His quick response earned him the 2020 MSP 501 Special Award for Executive of the Year. These award-winning MSPs demonstrate a willingness to take risks and a deep familiarity with the MSP market. Those are two characteristics that are critical to channel businesses looking to stay ahead of the curve.

CompuVision Systems is No. 254 on the 2020 MSP 501 list.

Bridges joined CompuVision Systems in 2008. He worked his way up from service delivery manager to vice president of operations, and from COO to president. The company has clients across Canada and the United States.

CompuVision's David Bridges

CompuVision’s David Bridges

“I’m here to enable others’ success in whatever way I can do that, whether that’s leadership and coaching, or training or helping to solve problems or providing resources, whatever people need to solve their challenges,” Bridges said.

Early Pandemic Knowledge

Bridges was able to gauge to seriousness of COVID-19 through networking with various peer groups.

The 2020 MSP 501 recognizes the top managed service providers in the world. See the full list. Then check out our brand-new Hot 101.

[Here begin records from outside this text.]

-- ==== Sys2Proof/Machine/Dictionary.lean ====
section
/-! DEFINITION. The dictionary: reading and writing objects and table rows, STORE and RESTORE (R8, R552-R565, R608). -/
namespace Sys2Proof.Machine

/-! ### Values (R553, Table 16-1) -/

/-- Size of a type in bytes. -/
def tySize : OType → Nat
  | .bool | .u8 => 1
  | .u16 | .i16 => 2
  | .u32 | .i32 => 4
  | .u64 | .i64 => 8
  | .time80 => 10
  | .oct n | .str n => n
  | .domain | .table => 0

/-- A type reached by its own services only (R552). -/
def bulkType : OType → Bool
  | .domain | .table => true
  | _ => false

/-- What the type itself refuses on write (Table 16-1). -/
def tyRefuses (ty : OType) (bs : Bytes) : Bool :=
  match ty with
  | .bool => decide (beNat bs > 1)
  | .time80 => decide (beNat bs % 2 ^ 32 > 999999999)
  | .str _ => bs.any fun b => decide (b.toNat > 0x7E)
  | _ => false

/-- A value as the number its type means. -/
def tyInt (ty : OType) (v : Nat) : Int :=
  match ty with
  | .i16 => toS 16 v
  | .i32 => toS 32 v
  | .i64 => toS 64 v
  | _ => v

/-- The value lies outside the object's stated range (R553). -/
def outOfRange (r : ObjRow) (v : Nat) : Bool :=
  match r.range with
  | some (lo, hi) => decide (tyInt r.ty v < lo) || decide (tyInt r.ty v > hi)
  | none => false

/-! ### Finding an object (R552, R557) -/

/-- What stands at an index and subindex. -/
inductive Found
  | refused (st : Status)
  /-- Subindex 0 of an array: its element count. -/
  | count (n : Nat)
  | value (r : ObjRow)
  /-- A vendor diagnostic object (R558). -/
  | diag
  deriving DecidableEq, Repr

/-- Looks an object up. -/
def findObj (idx sub : Nat) : Found :=
  if 0x8000 ≤ idx ∧ idx ≤ 0x8FFF then
    if Config.diagExists idx sub then .diag else if Config.diagExists idx 0 then .refused .noSub else .refused .noObject
  else match objRow? idx with
    | none => .refused .noObject
    | some r =>
      if r.ty = .table then (if sub = 0 then .value r else .refused .noSub)
      else if r.count = 0 then (if sub = 0 then .value r else .refused .noSub)
      else if sub = 0 then .count r.count
      else if sub ≤ r.count then .value r else .refused .noSub

/-! ### Reads (R554, R555) -/

/-- Brings values that accrue with time up to now. -/
def settleObj (idx sub : Nat) (s : State) : State :=
  if idx = Obj.GOV_LIMITED_CYCLES then settleLimited (subIx 8 sub) s
  else if idx = Obj.CTX_QUOTA_SHORT_CYCLES then quotaSettle s
  else if idx = Obj.FB_FRAMES_TX then busSettle s
  else s

/-- The status of a read (R608). -/
def readStatus (idx sub : Nat) : Status :=
  match findObj idx sub with
  | .refused st => st
  | .count _ | .diag => .ok
  | .value r => if r.acc = .wo ∨ r.acc = .cmd then .writeOnly else if bulkType r.ty then .typeMismatch else .ok

/-- The bytes a read returns. -/
def readBytes (s : State) (idx sub : Nat) : Bytes :=
  match findObj idx sub with
  | .refused _ => []
  | .count n => beBytes 1 n
  | .diag => Config.diagValue idx sub
  | .value r =>
    if idx = Obj.TS_POP then (tsPop s).value else beBytes (tySize r.ty) (objValue s idx sub)

/-- The clearing of an RC object by its read (Table 16-2). -/
def readClears (idx sub : Nat) (s : State) : State :=
  match findObj idx sub with
  | .value r =>
    if r.acc ≠ .rc then s
    else if idx = Obj.TS_POP then { tsPop s with value := s.value, status := s.status }
    else if idx = Obj.DEV_ALERT_CAUSE then { s with island := { s.island with alertCause := 0xFFFF } }
    else if idx = Obj.WAKE_CAUSE then { s with pwr := { s.pwr with wakeCause := 0 } }
    else if idx = Obj.MON_TEMP_MAX then
      { s with mon := { s.mon with tempMax := vmod s.mon.tempMax (subIx 13 sub) fun _ => -32768 } }
    else if idx = Obj.HOP_POOL_MIN_FREE then s.setObj idx sub (poolFree s (sub - 1))
    else if idx = Obj.CTX_MAX_IN_USE then s.setObj idx sub (allInUse s)
    else s.setObj idx sub 0
  | _ => s

/-- READ: status, bytes and the state after it. -/
def readObj (idx sub : Nat) (s : State) : Status × Bytes × State :=
  match readStatus idx sub with
  | .ok =>
    let s := settleObj idx sub s
    (.ok, readBytes s idx sub, readClears idx sub s)
  | st => (st, [], s)

/-- READ_MULTI: every value is taken, and then every RC item cleared, at one instant (R555). -/
def readMany (items : List (Nat × Nat)) (s : State) : Bytes × State :=
  let s := items.foldl (fun s i => settleObj i.1 i.2 s) s
  let one := fun (i : Nat × Nat) =>
    let st := readStatus i.1 i.2
    let v := if st = .ok then readBytes s i.1 i.2 else []
    beBytes 1 (statusCode st) ++ zeros 1 ++ beBytes 2 v.length ++ v
  (items.flatMap one, items.eraseDups.foldl (fun s i => if readStatus i.1 i.2 = .ok then readClears i.1 i.2 s else s) s)

/-! ### Writes (R554, R556, R608) -/

/-- The object that enables the block of an RWD object (Table 16-3). -/
def enablingObj (idx : Nat) : Nat :=
  if idx / 256 = 0x20 then Obj.DS_RX_ENABLE else if idx / 256 = 0x22 then Obj.ACT_ENABLE
  else if idx < 0x4010 then Obj.HL_ENABLE else Obj.MAC_ENABLE

/-- A feature image that the running firmware image carries (R16). -/
def imageCarried (s : State) (n : Nat) : Bool := n != 0 && (List.range 16).any fun i => featureImage s (i + 1) == n

/-- What the owning chapter refuses as RANGE beside the stated range. -/
def chapterRefuses (s : State) (idx v : Nat) : Bool :=
  if idx = Obj.FB_ETHERTYPE then decide (v ≤ 0x5FF) || v == 0x800 || v == 0x86DD || v == 0x8100
  else if idx = Obj.PWR_WAKE_ENABLE then decide (v ≥ 64)
  else if idx = Obj.GOV_UP_PCT then decide (v < s.obj Obj.GOV_DOWN_PCT + 10)
  else if idx = Obj.GOV_DOWN_PCT then decide (s.obj Obj.GOV_UP_PCT < v + 10)
  else if idx = Obj.ENG_IMAGE_SELECT then !imageCarried s v
  else if idx = Obj.HL_MODE then !modeOk v
  else if idx = Obj.MAC_PORT_TYPE then decide (v > 10)
  else if idx = Obj.MAC_FEC_MODE then decide (v > 3)
  else if idx = Obj.COMPAT_CH_MAP then decide (v ≥ 16)
  else if idx = Obj.COMPAT_CLI_MAP then (List.range 4).any fun i => decide (8 ≤ v / 16 ^ i % 16) && decide (v / 16 ^ i % 16 ≤ 14)
  else false

/-- R545: the mode needs an installed array key. -/
def authMode (v : Nat) (s : State) : State :=
  if v > 1 then s.answer .range
  else if v = 1 ∧ s.ciph.blobState[(1 : Fin 3)] ≠ 1 then s.answer .state
  else (s.setObj Obj.FB_AUTH_MODE 0 v).answer .ok

/-- A stored value with nothing else to do. -/
def storeObj (idx sub v : Nat) (s : State) : State := (s.setObj idx sub v).answer .ok

/-- Writes of chapters 02 to 09. -/
def applyLow (idx sub v : Nat) (s : State) : State :=
  let ch := subIx 4 sub
  if idx = Obj.DS_RX_ENABLE then dsRxEnable ch v s
  else if idx = Obj.DS_RESYNC then dsResync ch v s
  else if idx = Obj.ACT_ENABLE then actEnable1 ch v s
  else if idx = Obj.ACT_SILENCE_ACK then silenceAck ch v s
  else if idx = Obj.BOND_ENABLE then bondEnable v s
  else if idx = Obj.BOND_SKEW_LIMIT then skewLimitSet (storeObj idx sub v s)
  else if idx = Obj.RULE_SWAP then ruleSwap v s
  else if idx = Obj.ARB_BRAKE then arbBrake (subIx 23 sub) v s
  else if idx = Obj.GATE_ENABLE then gateEntry (subIx 8 sub) (storeObj idx sub v s)
  else if idx = Obj.GCL_COMMIT then gclCommit (subIx 8 sub) v s
  else storeObj idx sub v s

/-- Writes of chapters 10 and 11. -/
def applyHost (idx sub v : Nat) (s : State) : State :=
  let k := subIx 8 sub
  if idx = Obj.HL_ENABLE then
    let s := storeObj idx sub v s
    laneLevels k (if v = 0 then laneOff k s else injectBits (Fin.ofNat 12 k.val) s)
  else if idx = Obj.HL_TX_EQ then txEq k v s
  else if idx = Obj.HL_LOOPBACK then loopback k v s
  else if idx = Obj.MAC_ENABLE then macEnable k v s
  else if idx = Obj.MAC_PREEMPT_REVERIFY then reverify k v s
  else if idx = Obj.MAC_CT_START_INIT then ctInit k v s
  else if idx = Obj.MAC_CT_START_MIN then ctMin k v s
  else if idx = Obj.MAC_CT_START_MAX then ctMax k v s
  else if idx = Obj.CLI_PM_CLEAR then (if v = 1 then (pmClear s).answer .ok else s.answer .range)
  else storeObj idx sub v s

/-- Writes of chapters 12 and 13. -/
def applyTime (idx sub v : Nat) (bs : Bytes) (s : State) : State :=
  if idx = Obj.TIME_SELECT then timeSelect v s
  else if idx = Obj.TIME_SLEW_NS_PER_S then
    storeObj idx sub v { s with time := { s.time with delta := s.deltaAtTime s.now, deltaAt := s.now } }
  else if idx = Obj.TIME_SET then timeSet (v / 2 ^ 32) (v % 2 ^ 32) s
  else if idx = Obj.TIME_DOM_SOURCE then timeDomSource (subIx 2 sub) v s
  else if idx = Obj.CIPH_SECRET_BLOB then writeBlob 0 bs s
  else if idx = Obj.CIPH_ARRAY_KEY_BLOB then writeBlob 1 bs s
  else if idx = Obj.CIPH_CAPTURE_BLOB then writeBlob 2 bs s
  else if idx = Obj.CIPH_SECRET_SEAL then secretSeal bs s
  else if idx = Obj.CIPH_UNLOCK_FLOW then unlockFlow v s
  else storeObj idx sub v s

/-- Writes of chapters 14 to 16. -/
def applyDev (idx sub v : Nat) (s : State) : State :=
  if idx = Obj.PWR_REQUEST then pwrRequest v s
  else if idx = Obj.PWR_WAKE_ENABLE then storeObj idx sub (setBit v 0 true) s
  else if idx = Obj.BOOT_RETRY then bootRetry v s
  else if idx = Obj.BOOT_RESTART then bootRestart v s
  else if idx = Obj.GOV_MIN then govMin (subIx 8 sub) v s
  else if idx = Obj.GOV_MAX then govMax (subIx 8 sub) v s
  else if idx = Obj.FB_AUTH_MODE then authMode v s
  else if idx = Obj.CAP_CLEAR then capClear v s
  else if idx = Obj.CAP_READ_FROM then (capReadFrom v s).answer .ok
  else storeObj idx sub v s

/-- The effect of a write whose value is of the right size and in range; the status is left in the state. -/
def applyObj (idx sub v : Nat) (bs : Bytes) (s : State) : State :=
  if idx / 4096 = 1 then applyDev idx sub v s
  else if idx / 4096 ≤ 3 then applyLow idx sub v s
  else if idx / 4096 = 4 then applyHost idx sub v s
  else applyTime idx sub v bs s

/-- WRITE: the first refusal in the order of R608, or the effect. -/
def writeObj (idx sub : Nat) (bs : Bytes) (s : State) : State :=
  match findObj idx sub with
  | .refused st => s.answer st
  | .count _ | .diag => s.answer .readOnly
  | .value r =>
    let v := beNat bs
    if r.acc = .ro ∨ r.acc = .rc then s.answer .readOnly
    else if bulkType r.ty ∨ bs.length ≠ tySize r.ty then s.answer .typeMismatch
    else if tyRefuses r.ty bs || outOfRange r v || chapterRefuses s idx v then s.answer .range
    else if r.acc = .rwd ∧ s.flag (enablingObj idx) sub then s.answer .state
    else applyObj idx sub v bs s

/-! ### Table rows (R559) -/

/-- Rows of a table. -/
def tableRows (r : ObjRow) : Nat := r.count

/-- A row that exists: a buffer's handle must name one (Table 08-3). -/
def rowExists (s : State) (r : ObjRow) (n : Nat) : Bool :=
  if r.index = Obj.HOP_BUFFER_STATE then bufExists s n else decide (n < tableRows r)

/-- Every row of a range exists. -/
def rangeExists (s : State) (r : ObjRow) (first count : Nat) : Bool :=
  (List.range count).all fun i => rowExists s r (first + i)

/-- The bytes of a row. -/
def rowBytes (s : State) (r : ObjRow) (n : Nat) : Bytes := beBytes (8 * r.words) (rowValue s r.index n)
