/-- A request reaches the dictionary server: by the bus, or in the in-band frame that carries it (R528, R530, R546). -/
def serve (rq : Req) (v : Svc) (s : State) : State :=
  if !s.serverUp then s
  else
    let s := busReady s
    if rq.inband then
      if !s.bus.manager || !s.flag Obj.FB_INBAND_ENABLE || rq.dst ≠ s.bus.addr then s
      else match s.accepted.find? (inbandTakes s rq v) with
        | none => s
        | some x =>
          let s := releaseHandles 90 x.1.handles { s with accepted := s.accepted.erase x }
          serveReq (some (inbandBack s x.1.data)) rq (svcCode v) (some v) (codedOf (inbandMsg x.1.data)) s
    else serveReq none rq (svcCode v) (some v) (signedPart rq false (svcCode v) (svcBody v)) (frameTaken rq.src rq.dst s)

/-- A DISCOVER response reaches the dictionary server; a worker discards it after the check of R526 (R528, R544). -/
def serveDiscover (rq : Req) (b : DiscoverBody) (s : State) : State :=
  if !s.serverUp || rq.inband || (rq.dst ≠ s.bus.addr ∧ rq.dst ≠ 127) then s
  else
    let s := busReady s
    let s := if rq.src = s.bus.addr then s.bump Obj.FB_FRAMES_RX else frameTaken rq.src rq.dst s
    if !s.bus.manager then discoverIn rq.src b s
    else
      let s := if rq.src = s.bus.addr then discoverIn rq.src b s else s
      let (ok, s) := authCheck rq (signedPart rq true 0x0D (discoverBytes b)) s
      if !ok ∨ rq.src = s.bus.addr then s else discoverIn rq.src b (heardFrom rq.src s)

/-! ### The commands -/

def execRead (t : Nat) (rq : Req) (idx sub : Nat) (s : State) : Host.Outcome State Fault Refusal :=
  doneIf (reqWf rq && decide (idx < 65536) && decide (sub < 256)) t s (serve rq (.read idx sub))

def execWrite (t : Nat) (rq : Req) (idx sub : Nat) (value : Bytes) (s : State) : Host.Outcome State Fault Refusal :=
  doneIf (reqWf rq && decide (idx < 65536) && decide (sub < 256) && decide (value.length ≤ 9000)) t s (serve rq (.write idx sub value))

def execReadMulti (t : Nat) (rq : Req) (items : List (Nat × Nat)) (s : State) : Host.Outcome State Fault Refusal :=
  doneIf (reqWf rq && decide (items.length < 256) && items.all fun i => decide (i.1 < 65536) && decide (i.2 < 256)) t s
    (serve rq (.readMulti items))

def execTableRead (t : Nat) (rq : Req) (idx first count : Nat) (s : State) : Host.Outcome State Fault Refusal :=
  doneIf (reqWf rq && decide (idx < 65536) && decide (first < 2 ^ 32) && decide (count < 65536)) t s (serve rq (.tableRead idx first count))

def execTableWrite (t : Nat) (rq : Req) (idx first count : Nat) (rows : Bytes) (s : State) : Host.Outcome State Fault Refusal :=
  doneIf (reqWf rq && decide (idx < 65536) && decide (first < 2 ^ 32) && decide (count < 65536) && decide (rows.length ≤ 9000)) t s
    (serve rq (.tableWrite idx first count rows))

def execSegBegin (t : Nat) (rq : Req) (idx sub dir total : Nat) (s : State) : Host.Outcome State Fault Refusal :=
  doneIf (reqWf rq && decide (idx < 65536) && decide (sub < 256) && decide (dir < 256) && decide (total < 2 ^ 32)) t s
    (serve rq (.segBegin idx sub dir total))

def execSegData (t : Nat) (rq : Req) (handle seg : Nat) (data : Bytes) (s : State) : Host.Outcome State Fault Refusal :=
  doneIf (reqWf rq && decide (handle < 65536) && decide (seg < 2 ^ 32) && decide (data.length ≤ 9000)) t s (serve rq (.segData handle seg data))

“And it just so happened that I had some friends that operated facilities in China and I was getting some early reports on things that were happening over there,” he said. “And also, luckily, I have a background in biology and mathematics. So I was able to get some really great information via friends and peer groups, and then I was able to understand that information and realize, oh, hey, this thing is real.”

When seeing a massive shift to work from home in Asia and then Europe, Bridges began thinking about what this would mean for his company and its clients. He pushed CompuVision Systems’ executive team to take COVID-19 seriously from the beginning. That allowed the company to set up a pandemic team in early March and be prepared for more significant measures like switching to remote work.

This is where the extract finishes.